A participant shall make the preceding direction within 30 days of the date he
is notified of his eligibility to participate in the Plan.  A participant may
change such direction with respect to any future allocation, provided that the
change is made prior to the beginning of the fiscal year to which such
allocation relates.  Payment of a participant's allocation for the 1988 fiscal
year and of any allocations deferred under the Plan prior to such year shall be
made in accordance with the provisions of either or both of paragraphs (a) and
(b) above.  The Committee shall establish and maintain a Trust Account in
accordance with subsection 5.2 and for purposes of subsection 5.4, shall treat
such payment as if it were an allocation made for that fiscal year.

    5.2  SEPARATE ACCOUNTS.  The Committee will maintain two separate Accounts,
a "Deferred Account" and a "Trust Account," in the name of each participant. 
The Deferred Account shall be comprised of any allocations the payment of which
is deferred pursuant to subsection 5.1(c) and any adjustments made pursuant to
subsection 5.3.  The Trust Account shall be comprised of any allocations paid in
cash to a participant (including amounts paid to a participant's Grantor Trust)
pursuant to subsection 5.1(b) and any adjustments made pursuant to subsection
5.4.

    5.3  ADJUSTMENT OF DEFERRED ACCOUNTS.  As of the end of each fiscal year,
the Committee shall adjust each participant's Deferred Account as follows:
                                       7

    (a)  FIRST, charge an amount equal to any payments made to the participant
         during that year pursuant to subsections 5.11 or 5.12;

    (b)  NEXT, credit an amount equal to the allocation for that year that is
         deferred pursuant to subsection 5.1(c); and

    (c)  FINALLY, credit an amount equal to the Interest Accrual earned for
         that year pursuant to subsection 5.5.

    5.4  ADJUSTMENT OF TRUST ACCOUNTS.  As of the end of each fiscal year, the
Committee shall adjust each participant's Trust Account as follows:

    (a)  FIRST, charge an amount equal to the product of:  (i) any payments
         made to the participant during that year from the participant's
         Grantor Trust (other than distributions of trust earnings in excess of
         the Net Interest Accrual authorized by the administrator of the trust
         to provide for the Tax Gross Up under subsection 6.6); multiplied by
         (ii) a fraction, the numerator of which is the balance in the
         participant's Trust Account as of the end of the prior fiscal year and
         the denominator of which is the balance of the participant's Grantor
         Trust (as determined by the administrator of the trust) as of that
         same date;

    (b)  NEXT, credit an amount equal to the allocation for that year that is
         paid to the Participant (including the amount paid to the
         participant's Grantor Trust) pursuant to subsection 5.l(b); and

    (c)  FINALLY, credit an amount equal to the Interest Accrual earned for
         that Year pursuant to subsection 5.5.

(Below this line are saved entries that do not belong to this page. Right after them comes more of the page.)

-- ==== Sys2Proof/Machine/Herdbook.lean ====
section
/-! DEFINITION. The herdbook (20_self_test.md R596 to R607): programming of pending records, the flash ring, snapshots, the
authorised clear and the life fuses. -/

namespace Sys2Proof.Machine

/-- The CODE of a record-only event of the block of a register (R597). -/
def recCode (f : Fld) (c : Nat) : Nat := blockIndex f.base * 256 + c

/-- Slots of the ring (R596). -/
def hbSlots : Nat := 65664

/-- The slots that hold records, oldest first, with their records. -/
def Herdbook.slotsHeld (h : Herdbook) : List (Nat × HbRec) :=
  let of (p : Nat → Bool) := h.slots.filterMap fun e => if p e.1 then (match e.2 with | .held r => some (e.1, r) | _ => none) else none
  of (fun k => decide (h.next ≤ k)) ++ of (fun k => decide (k < h.next))
/-- The records that the ring holds, oldest first. -/
def Herdbook.recs (h : Herdbook) : List HbRec := h.slotsHeld.map Prod.snd
/-- HB_NEWEST; 0 while there is no record (log entry 10). -/
def Herdbook.newest (h : Herdbook) : Nat := (h.recs.getLast?.map fun r => r.seq.toNat).getD 0
/-- HB_OLDEST. -/
def Herdbook.oldest (h : Herdbook) : Nat := (h.recs.head?.map fun r => r.seq.toNat).getD 0

/-- The herdbook rewritten. -/
def State.modHb (s : State) (f : Herdbook → Herdbook) : State := s.updPkg fun p => { p with hb := f p.hb }

/-- The 32 bytes of a record as eight words (R597, R607). -/
def HbRec.words (r : HbRec) : List W32 :=
  [r.seq, r.time, BitVec.ofNat 32 (r.cycles % 2 ^ 24 + r.flags % 256 * 2 ^ 24), BitVec.ofNat 32 (r.code % 65536 + r.source % 65536 * 65536),
   BitVec.ofNat 32 r.stime, BitVec.ofNat 32 (r.stime / 2 ^ 32), BitVec.ofNat 32 r.detail, BitVec.ofNat 32 (r.detail / 2 ^ 32)]

/-- The supply warning is present on die 0 (R614). -/
def State.warned (s : State) : Bool := s.fld 0 R.PW_STATUS_WARN == 1

/-- The next slot's sector is erased, so a record can be programmed. -/
def Herdbook.canProgram (h : Herdbook) : Bool := !h.erase.contains (h.next / 128)

/-- The slot after the last one programmed. Entering a sector orders the erase of the one after it, where that holds anything:
one sector is always erased (R596). -/
def Herdbook.step (h : Herdbook) : Herdbook :=
  let n := (h.next + 1) % hbSlots
  let ahead := (n / 128 + 1) % 513
  if n % 128 = 0 ∧ h.slots.any (fun e => e.1 / 128 == ahead) ∧ !h.erase.contains ahead then { h with next := n, erase := h.erase ++ [ahead] }
  else { h with next := n }

/-- A clear ends once its record stands and every sector that it erases has been erased (R603). -/
def State.clearDone (s : State) : State :=
  match s.pkg.hb.clearing with
  | some q =>
    if s.pkg.hb.recs.any (fun r => r.seq == q) ∧ s.pkg.hb.erase.isEmpty then
      (s.modHb fun h => { h with clearing := none }).event 0 R.HB_EVENTS_CLEARED
    else s
  | none => s

/-- The sectors that hold records older than the record of a clear, its own sector not counted, oldest first (R603). -/
def Herdbook.clearSectors (h : Herdbook) (q : W32) : List Nat :=
  match h.slotsHeld.find? fun e => e.2.seq == q with
  | some (k, _) =>
    let before := (h.slotsHeld.takeWhile fun e => e.2.seq != q).map fun e => e.1 / 128
    (before.filter fun c => c != k / 128).foldl (fun l c => if l.contains c then l else l ++ [c]) []
  | none => []

/-- The oldest pending record is programmed into the next slot, or that slot fails its program check and is skipped (R600). -/
def State.hbProgram (s : State) (ok : Bool) : State :=
  match s.pkg.hb.pend with
  | [] => s
  | r :: rest =>
    if !s.pkg.hb.canProgram then s
    else if ok then
      let s := s.modHb fun h =>
        let h := { h with slots := mput (fun _ => .empty) h.slots h.next (.held r), pend := rest }
        let h := h.step
        if h.clearing = some r.seq then { h with erase := h.erase ++ (h.clearSectors r.seq).filter fun c => !h.erase.contains c } else h
      let s := if !s.pkg.hb.erase.isEmpty ∧ s.pkg.hb.clearing.isNone then s.setFld 0 R.HB_STATUS_WRAPPED 1 else s
      let s := if s.pkg.hb.lost = 0 then s
        else
          let n := s.pkg.hb.lost
          (s.modHb fun h => { h with lost := 0 }).hb 0 (recCode R.HB_EVENTS_LOST 0x82) 0 (min n 65535)
      s.clearDone
    else
      let k := s.pkg.hb.next
      let s := s.modHb fun h => { h with slots := mput (fun _ => .empty) h.slots k .skipped }.step
      ((s.count 0 R.HB_FLASH_ERR).event 0 R.HB_EVENTS_FLASH_FAULT 0 k).hbRecord 0 (recCode R.HB_EVENTS_LOST 0x83) 0 k

/-- Commits every pending record (R600, R618, R623). -/
def State.hbCommit (s : State) (n : Nat := 16) : State := n.repeat (fun s => s.hbProgram true) s

/-- The erase of the oldest sector to be erased ends; a supply warning suspends it (R596, R600, R603, R604). -/
def State.sectorErased (s : State) : State :=
  match s.pkg.hb.erase with
  | c :: rest =>
    if s.warned then s
    else (s.modHb fun h => { h with slots := h.slots.filter fun e => e.1 / 128 != c, erase := rest }).clearDone
  | [] => s

/-- HB_CTRL.SNAP (R602): the 64 records from HB_SNAP_SEQ on, in one step. -/
def State.hbSnap (s : State) : State :=
  let q : W32 := BitVec.ofNat 32 (s.fld 0 R.HB_SNAP_SEQ)
  let recs := s.pkg.hb.recs
  let at_ (k : Nat) : Option HbRec := recs.find? fun r => r.seq == q + BitVec.ofNat 32 k
  let valid := (List.range 64).filter fun k => (at_ k).isSome
  let s := (List.range 64).foldl (fun (s : State) k =>
    let ws := ((at_ k).map HbRec.words).getD (List.replicate 8 0)
    (List.range 8).foldl (fun (s : State) j => s.setFld 0 R.HB_SNAP (ws.getD j 0).toNat (8 * k + j)) s) s
  (s.setFld 0 R.HB_SNAP_STATUS_FIRST (valid.headD 0)).setFld 0 R.HB_SNAP_STATUS_COUNT valid.length

/-- The code of R418 with which HB_CTRL.CLEAR is refused: STATE without an accepted token (R603). -/
def State.clearCode (s : State) : Nat := if s.fld 0 R.SC_STATUS_HB_CLEAR_OK = 1 then 0 else 16

/-- An accepted clear (R603): the CLEARED record, then the erase of every sector that precedes it. -/
def State.hbClear (s : State) : State :=
  let h := s.pkg.hb
  let own := (h.next + h.pend.length) % hbSlots / 128
  let gone := (h.slotsHeld.filter fun e => e.1 / 128 != own).map Prod.snd
  let lo := (gone.head?.map fun r => r.seq.toNat).getD 0
  let hi := (gone.getLast?.map fun r => r.seq.toNat).getD 0
  let s := (s.setFld 0 R.SC_STATUS_HB_CLEAR_OK 0).upd 0 fun x => { x with sc := { x.sc with clearUntil := none } }
  let s := s.modHb fun h => { h with clearing := some h.seq }
  s.hbRecord 0 (recCode R.HB_EVENTS_LOST 0x81) s.die0.sc.clearKey (hi * 2 ^ 32 + lo) false true

/-- 1,024 operating hours in units of 1/256 hour. -/
def lifeUnit : Nat := 1024 * 256

/-- Supervisor time at which the operating time reaches the next life fuse (R599). -/
def State.lifeDue (s : State) : Nat :=
  let h := s.pkg.hb
  s.now + (((s.pkg.fuses.life + 1) * lifeUnit - h.time) * (3600 * second / 256) - h.timePart)

/-- LIFE_FUSE (R599, R666): the fuse is burnt, and die 0 writes an AGE record for each die; no burn starts while the supply
warning is present (R560). -/
def State.lifeFuse (s : State) : State :=
  if 256 ≤ s.pkg.fuses.life ∨ s.warned then s
  else
    let s := s.advanceTo s.lifeDue
    let s := s.updPkg fun p => { p with fuses := { p.fuses with life := p.fuses.life + 1 } }
    let s := s.hbRecord 0 (recCode R.SY_TJ_EVENTS_TJ_HIGH 0x80) 0 (s.fld 0 R.SY_AGE)
    if s.dual then s.hbRecord 0 (recCode R.SY_TJ_EVENTS_TJ_HIGH 0x80) 1 (s.fld 1 R.SY_AGE) else s

def execHbRecordProgrammed (dt : Nat) (ok : Bool) (s : State) : Result := onDie s 0 true ((s.advance dt).hbProgram ok)
def execSectorErased (dt : Nat) (s : State) : Result := onDie s 0 true ((s.advance dt).sectorErased)
def execLifeFuse (s : State) : Result := onDie s 0 true s.lifeFuse

end Sys2Proof.Machine
end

    5.5  INTEREST ACCRUALS ON ACCOUNTS.  As of the end of each fiscal year, a
participant's Deferred Account and Trust Account shall be credited with interest
equal to:  (a) the average of the prime rates of interest charged by the two
largest banks located in the City of Chicago on loans made by them as of January
1 and the end of each month of the fiscal year; plus (b) two hundred twenty-five
(225) basis points.  Such interest shall be credited on the conditions
established by the Committee, provided that any allocation of an award from the
Management Incentive Plan Fund shall be considered to have been made and
credited to a participant's Deferred Account and Trust Account as of the first
day of the fiscal year in which such award is made regardless of the date upon
which the Committee actually makes the determination to award such allocation.
                                       8

    5.6  GUARANTEED RATE PAYMENTS.  In addition to any allocation made to a
participant for any fiscal year pursuant to subsection 4.1 which is paid or
deferred pursuant to subsection 5.1, Abbott shall also make a payment to a
participant's Grantor Trust (a "Guaranteed Rate Payment") for any year in which
the net earnings of such trust do not equal or exceed the participant's Net
Interest Accrual for that year.  A participant's "Net Interest Accrual" for a
year is an amount equal to: (a) the Interest Accrual credited to the
participant's Trust Account for that year; less (b) the product of (i) the
amount of such Interest Accrual, multiplied by (ii) the aggregate of the
federal, state and local individual income tax rates (determined in accordance
with subsection 6.7).  The Guaranteed Rate Payment shall equal the difference
between the participant's Net Interest Accrual and the net earnings of the
participant's Grantor Trust for the year, and shall be paid within 90 days of
the end of the fiscal year.

    5.7  DESIGNATION OF BENEFICIARIES.  Subject to the conditions and
limitations set forth below, each participant, and after a participant's death,
each primary beneficiary designated by a participant in accordance with the
provisions of this subsection 5.7, shall have the right from time to time to
designate a primary beneficiary or beneficiaries and, successive or contingent
beneficiary or beneficiaries to receive unpaid amounts from the participant's
Deferred Account under the Plan and the Predecessor Plans.  Beneficiaries may be
a natural person or persons or a fiduciary, such as a trustee of a trust or the
legal representative of an estate.  Any such designation shall take effect upon
the death of the participant or such beneficiary, as the case may be, or in the
case of any fiduciary beneficiary, upon the termination of all of its duties
(other than the duty to dispose of the right to receive amounts remaining to be
paid under the Plan or a Predecessor Plan).  The conditions and limitations
relating to the designation of beneficiaries are as follows:
                                       9

    (a)  A nonfiduciary beneficiary shall have the right to designate a further
         beneficiary or beneficiaries only if the original participant or the
         next preceding primary beneficiary, as the case may be, shall have
         expressly so provided in writing; and

    (b)  A fiduciary beneficiary shall designate as a further beneficiary or
         beneficiaries only those persons or other fiduciaries who are entitled
         to receive the amounts payable from the participant's account under
         the trust or estate of which it is a fiduciary.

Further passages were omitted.